This is the architecture that closes the gap the other three approaches leave open. One model handles language coverage. The two-stage design keeps inference tractable across thousands of categories. Translation is held in reserve for the languages where the multilingual model has the least training signal. The result is a single pipeline that produces production-grade accuracy on common EU languages and degrades gracefully on rare ones, instead of failing silently or requiring N parallel models.

“The instinct is always to solve multilingual with translation first — it feels like a shortcut to an existing solution. What we’ve seen is that translation artifacts compound through the classification layer, and by the time the error reaches a supplier alert or a compliance report, tracing it back to a mistranslated procurement term is hard. The architecture that holds up in production is a multilingual classifier on the front end, refinement underneath, and translation only where the training data runs out.”
— Alex Yudin, Head of Data Engineering at GroupBWT

Choosing the Right Strategy

The right answer depends on what the classification output is used for. If classification is informational — analysts browsing tender categories — translation plus a single English model may be good enough. If classification drives search relevance, compliance filtering, or automated supplier alerts, the multilingual classifier with refinement is the production answer. Per-language models are worth the investment in narrow cases where one or two language markets dominate commercially and labeled data is abundant.
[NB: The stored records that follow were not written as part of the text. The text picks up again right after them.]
-- ==== Sys2Proof/Tests/Slice0.lean ====
section
/-!
SUPPORT. The model's own tests. The expected values are those of spec/95_test_vectors.md (the vector is
named in each comment) or are worked out by hand from the rule named. Then the witnesses: for each
statement with hypotheses, a concrete state and operands that meet all of them.
-/

namespace Sys2Proof.Tests

open Sys2Proof Sys2Proof.Machine

-- One theorem after the other: the checks that make a tree take memory and a thread each.
set_option Elab.async false

/-! ## Helpers -/

/-- The state a step leads to. -/
def stepped (s : State) : State :=
  match step s with
  | .next t => t
  | _ => s

/-- The state a command leads to. -/
def after (i : Instr) (s : State) : State :=
  match exec i s with
  | .next t => t
  | _ => s

theorem exec_after (i : Instr) (s : State) : exec i s = .next (after i s) := by cases i <;> rfl

/-- The state after the command word `w` has been accepted and run. -/
def issued (w : Nat) (s : State) : State := stepped (s.withFetchWord 32 w)

/-- A buffer that holds `bytes` from byte 0. -/
def memoryOf (bytes : List Byte) : Memory := Memory.ofBytes (fun i => bytes.getD i 0) bytes.length []

/-- A FREQ table with the given entries, every other entry 0. -/
def freqOf (entries : List (Sym × Word)) : Vector Word 256 :=
  entries.foldl (fun v e => setEntry v e.1 e.2) (Vector.replicate 256 0)

/-- The block with an input loaded. -/
def loaded (bytes : List Byte) : State :=
  { State.reset with symIn := memoryOf bytes, inLen := BitVec.ofNat 32 bytes.length }

/-- The block with the tree of a FREQ table, as BUILD leaves it. -/
def withTree (entries : List (Sym × Word)) : State :=
  after .build { State.reset with freq := freqOf entries }

/-- The block with the tree and the code table of a FREQ table. -/
def withTable (entries : List (Sym × Word)) : State := after .table (withTree entries)

/-- A TREE table with these records from node 0 on. -/
def treeOf (nodes : List Node) : Vector Node 511 :=
  (nodes.zipIdx).foldl (fun v e => v.setIfInBounds e.2 e.1) (Vector.replicate 511 Node.zero)

/-- An internal node. -/
def innerNode (weight : Weight) (left right : NodeIdx) : Node :=
  { weight := weight, leaf := false, sym := 0, left := left, right := right }

/-- A block with a tree of these records, rooted at `root`, as BUILD would leave it. -/
def rooted (nodes : List Node) (root : NodeIdx) : State :=
  { State.reset with treeValid := true, tree := treeOf nodes, root := root }

/-- A loaded block with a code table, as TABLE would leave it. -/
def codedBy (entries : List (Sym × List Bool)) (bytes : List Byte) : State :=
  { loaded bytes with
    treeValid := true
    tableValid := true
    code := entries.foldl (fun v e => setEntry v e.1 (CodeEntry.ofWord e.2))
      (Vector.replicate 256 CodeEntry.invalid) }

/-- A code table `0x61` = "0", `0x62` = "10". -/
def coded (bytes : List Byte) : State := codedBy [(0x61, [false]), (0x62, [true, false])] bytes

/-- The TREE words W0, W1, W2 of a node. -/
def nodeWords (s : State) (i : NodeIdx) : Word × Word × Word :=
  (treeRecordWord (nodeAt s.tree i) 0, treeRecordWord (nodeAt s.tree i) 1,
    treeRecordWord (nodeAt s.tree i) 2)

/-- CODE_LEN and CODE_BITS word 0 of a symbol. -/
def codeWords (s : State) (a : Sym) : Word × Word :=
  (codeLenWord (entryOf s.code a), codeBitsWord (entryOf s.code a) 0)

/-- The first `n` bytes of a buffer. -/
def bytesOf (m : Memory) (n : Nat) : List Byte := (List.range n).map m.read

/-! ## Decoding: each word bit by bit from the fields RSV1, SYM, RSV0, OP (30_encoding.md R100, R106) -/

theorem test_decode_nop : decode 0b00000000000000000000000000000000#32 = .instr .nop := by decide
theorem test_decode_count : decode 0b00000000000000000000000000000001#32 = .instr .count := by decide
theorem test_decode_build : decode 0b00000000000000000000000000000010#32 = .instr .build := by decide
theorem test_decode_table : decode 0b00000000000000000000000000000011#32 = .instr .table := by decide
theorem test_decode_encode : decode 0b00000000000000000000000000000100#32 = .instr .encode := by
  decide
theorem test_decode_decode : decode 0b00000000000000000000000000000101#32 = .instr .decode := by
  decide
theorem test_decode_compress : decode 0b00000000000000000000000000000110#32 = .instr .compress := by
  decide
theorem test_decode_lookup :
    decode 0b00000000000000000110000100000111#32 = .instr (.lookup 0x61#8) := by decide
theorem test_decode_clear : decode 0b00000000000000000000000000001000#32 = .instr .clear := by decide

/-- A table word of fewer bits has zeros above them. -/
theorem test_decodeTableWord : decodeTableWord 32 0x6107 = some (.lookup 0x61#8) ∧
    decodeTableWord 32 0x9 = none ∧ decodeTableWord 16 0x10008 = some .clear := by decide

/-! ## WellFormed: an ill-formed command word for each check, which the check and the decoder refuse -/

theorem test_wellFormed_accepts :
    (CmdFields.mk 8 0 0 0).wellFormed = true ∧ (CmdFields.mk 7 0 0xFF 0).wellFormed = true := by decide

/-- R107: OP `0x9` and `0xF` are reserved. -/
theorem test_wellFormed_reservedOp :
    (CmdFields.mk 9 0 0 0).opDefined = false ∧ (CmdFields.mk 15 0 0 0).wellFormed = false ∧
      decode 0x00000009#32 = .illegal .reservedOp ∧ decode 0x0000000F#32 = .illegal .reservedOp := by
  decide

/-- R108: RSV0 and RSV1 must be zero. -/
theorem test_wellFormed_reservedBits :
    (CmdFields.mk 0 1 0 0).reservedZero = false ∧ (CmdFields.mk 0 0 0 0x8000).reservedZero = false ∧
      (CmdFields.mk 7 8 0x61 0).wellFormed = false ∧ (CmdFields.mk 1 0 0 1).wellFormed = false ∧
      decode 0x00000010#32 = .illegal .reservedBits7to4 ∧
      decode 0x80000001#32 = .illegal .reservedBits31to16 := by decide

/-- R108: SYM must be zero for every OP but `0x7` (V-LK-7). -/
theorem test_wellFormed_strayOperand :
    (CmdFields.mk 1 0 0x61 0).symAllowed = false ∧ (CmdFields.mk 8 0 1 0).wellFormed = false ∧
      decode 0x00006101#32 = .illegal .strayOperand := by decide

/-! ## The commands -/

/-- V-NOP-2. -/
theorem test_nop_interrupt :
    (issued 0 { State.reset with ie := true }).statusIdle = 0x02 ∧
      (issued 0 { State.reset with ie := true }).irq = true := by decide +kernel
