/-- What an assay unit tests (R444): a known answer on a core's array in one of five modes, a core's vector unit, DMA engine or
control processor, a checker of a memory instance (scratchpad, bank, side memory, die buffer, HBM stack), a derivative table, a row
engine, an uncore engine, a library entry on a core's array. -/
inductive AssayUnit where
  | array (c : CoreIx) (mode : Fin 5)
  | vector (c : CoreIx)
  | dma (c : CoreIx)
  | processor (c : CoreIx)
  | scratchpad (c : CoreIx)
  | bank (c : CoreIx)
  | side (q : Fin 4)
  | buffer
  | hbm (k : Fin 4)
  | table (n : Fin 32)
  | row (q : Fin 4)
  | uncore (q : QId)
  | library (i : Nat) (c : CoreIx)
deriving DecidableEq, Repr

/-- The operands of a failing known-answer test of an array as a library entry takes them (R440): formats, flags, rows, columns, KLEN,
expected digest, failing word, and the bytes of A, B and mask; the manual does not state the known answers (R442). -/
structure TestData where
  fmts : Nat
  flags : Nat
  rows : Nat
  ncols : Nat
  klen : Nat
  digest : Word
  word : Word
  data : List Byte
deriving DecidableEq, Repr

/-- A test of a TOUCHSTONE in which something goes wrong (R446): its number on its core; for a replay or a library entry, the upsets of
the core's array in it and those of the neighbour's, from which its outcome follows; for another test, which then fails, the class of
R438 that its reruns give, and the operands of a known answer. -/
structure TestFail where
  test : Nat
  cls : Fin 4
  ops : TestData
  own : List Upset
  nb : List Upset
deriving DecidableEq, Repr

/-- How an assay unit and, where it fails, its repeat at once come out (R444): for a library entry the upsets of the array in each, from which
the outcome follows; for any other unit whether it fails; and the operands of a known answer that fails. -/
structure UnitRun where
  ups : List Upset
  again : List Upset
  ops : TestData
deriving DecidableEq, Repr

/-- What becomes of the row of a row log entry in a repair run (R313): 0 it passes its test, 1 repaired, 2 unrepairable. -/
structure Repair where
  die : DieIx
  entry : Fin 16
  outcome : Fin 3
deriving DecidableEq, Repr

/-- What the hardware finds in a boot: whether image A or B could not be read, and for each die which stacks fail training at 9.2 Gb/s
and at 8.0 Gb/s, or the retrain (R282, R284, R458); what the repair run of a warm reset finds for row log entries (R313); and the lanes
that training finds bad, by die, stack and lane group: 0 to 31 a pseudo-channel's data group, 32 to 47 a channel's command/address lanes
(R283). -/
structure BootIn where
  badA : Bool
  badB : Bool
  fail92 : List (BitVec 4)
  fail80 : List (BitVec 4)
  repairs : List Repair
  lanes : List (DieIx × Fin 4 × Fin 48)
deriving DecidableEq, Repr

/-- What a retrain finds (R282, R283): the stacks that fail it, and the lanes found bad, by stack and lane group as in `BootIn`. -/
structure Retrain where
  fail : BitVec 4
  lanes : List (Fin 4 × Fin 48)
deriving DecidableEq, Repr

/-- A retrain that finds nothing wrong. -/
def Retrain.good : Retrain := ⟨0, []⟩

/-- What a completed reset is the reset of (R407): a domain of a die, with what the retrain after a die reset finds, or the module. -/
inductive ResetOf where
  | domain (d : DieIx) (m : Domain) (found : Retrain)
  | module (b : BootIn)
deriving DecidableEq, Repr

/-- What the power and thermal manager measures in 1 ms (R489): input voltage in mV and current in units of 10 mA, input power in W and
the power-stage temperature (`none` when the sensor fails), and the power of each die in units of 4 W. -/
structure Measured where
  vin : BitVec 16
  iin : BitVec 16
  pin : Option (BitVec 16)
  stage : Option (BitVec 8)
  dies : List (BitVec 8)
deriving DecidableEq, Repr

/-- A DATA frame at a receiving port, and whether the port's buffer finds an uncorrectable error in it (R315). -/
structure Received where
  frame : List Byte
  upset : Bool
deriving DecidableEq, Repr

/-- A port that retransmits, and where an uncorrectable error is found in a retained copy: the frame's place and the payload unit
(R315). -/
structure Resend where
  link : LinkIx
  upset : Option (Nat × Fin 64)
deriving DecidableEq, Repr
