/-! ### Reset values -/

/-- Reset value of a word of an uncore block (R299 to R534: a register that is not listed here resets to zero). -/
def uncoreReset (off : Nat) : Word :=
  if off = blkID + 4 then 0x4D455652
  else if off = blkID + 0x10 then 1
  else if off = rStkCfg then 0x31F00F10
  else if off = rStkStepNow then 0x03AC0000
  else if off = rHltHangCfg then 0x00000008
  else if off = rHltEscCfg then 0x18230258
  else if off = rAsyCfg then 0x80400218
  else if off = rEccScrub then 0x80000018
  else if off ≥ rEccLbCfg 0 ∧ off < rEccLbCfg 10 ∧ (off - rEccLbCfg 0) % 16 = 0 then
    (if off = rEccLbCfg 9 then 0xEA600001 else 0xEA600008)
  else if off = rHbmTherm then 0x645A5755
  else if off = rHbmQos then 0x140EE955
  else if off ≥ rHbmStk 0 ∧ off < rHbmStk 4 ∧ (off - rHbmStk 0) % 0x20 = 0 then 0xFF000000
  else if off ≥ rLnkPstat 0 ∧ off < rLnkPstat 7 ∧ (off - rLnkPstat 0) % 0x40 = 0 then 0x10000000
  else if off = rUpdSrCtl then 0x00000300
  else if off ≥ rCmtCLo 0 ∧ off < rCmtCLo 32 ∧ (off - rCmtCLo 0) % 16 = 8 then 0x00000100
  else if off = rCruDef then 0x00040000
  else if off = rColAlg then 0x01000002
  else if off = rColSrCtl then 0x00000100
  else if off = blkBIL + 0x88 ∨ off = blkUPD + 0x88 ∨ off = blkCRU + 0x88 ∨ off = blkCOL + 0x88 ∨ off = blkTXE + 0x88
      ∨ off = blkASY + 0x88 then 0x0000000A
  else if off ≥ blkROW ∧ off < blkROW + 0x400 ∧ off % 0x100 = 0x88 then 0x0000000A
  else 0

/-- Reset value of a word of a core's CORE, MX or VX block, by offset from the core's base. -/
def coreReset (off : Nat) : Word :=
  if off = 0x0000 then 0x00000400
  else if off = 0x0008 then 0x00000040
  else if off = 0x0018 then 0x0000000A
  else if off = 0x0180 then 0x00001006
  else if off = 0x2000 then 0x000000F0
  else if off = 0x2008 then 0x041A0B04
  else if off = 0x2010 then 0x00000080
  else if off = 0x3000 then 0x00000200
  else 0

/-- Reset value of a word of a die's register space. -/
def dieReset (off : Nat) : Word :=
  if off < 0x40000 then uncoreReset off else coreReset ((off - 0x40000) % 0x4000)

/-! ### Access types -/

/-- How a 32-bit word of a register takes a write: the writable bits (RW), the write-1-to-clear bits, the bits written once
by the configuration image (RWL), whether only Pelbex firmware (or the health controller) may write, and whether the word
is the low (1) or high (2) half of a 64-bit register (R513, R515). -/
structure RegSpec where
  rw : Word
  w1c : Word
  rwl : Word
  owner : Nat
  half : Nat
deriving DecidableEq, Repr

def roSpec : RegSpec := ⟨0, 0, 0, 0, 0⟩
def rwSpec (m : Word) : RegSpec := ⟨m, 0, 0, 0, 0⟩
def pelSpec (m : Word) : RegSpec := ⟨m, 0, 0, 1, 0⟩

/-- Access type of a word of a core's CORE, MX or VX block; WO fields have behaviour of their own. -/
def coreSpec (off : Nat) : RegSpec :=
  if off = 0x0000 then rwSpec 0x0000FF02
  else if off = 0x0010 then ⟨0xFFFFFFE0, 0, 0, 0, 1⟩
  else if off = 0x0014 then ⟨0x000FFFFF, 0, 0, 0, 2⟩
  else if off = 0x0018 then rwSpec 0x0000001F
  else if off = 0x001C then rwSpec 0xFFFF0000
  else if off = 0x0180 then rwSpec 0x0000FF02
  else if off ≥ 0x0190 ∧ off < 0x01A0 then rwSpec 0xFFFFFFFF
  else roSpec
comparing classification strategies for multilingual procurement data at scale

Also Read: How We Build Tender Data Aggregation Systems: Architecture, Failure Modes, and Lessons from 100+ Portals

How CPV Codes Solve the Language Problem

What CPV Codes Are and Why They Matter

The Common Procurement Vocabulary is the EU’s standard classification system for public procurement. Every CPV code is nine digits plus a check digit, organized in a hierarchy: division (the 45 first-level classes), group, class, category, subcategory. The code 45310000-3, for example, identifies electrical installation work regardless of which language the contract notice is written in.

CPV codes are what make cross-language tender search possible. A supplier looking for electrical installation contracts doesn’t need to know how to describe their service in Romanian, Polish, and Swedish — they query by CPV code and the system returns relevant notices regardless of source language. For a system covering multilingual procurement data, CPV is the language-neutral anchor.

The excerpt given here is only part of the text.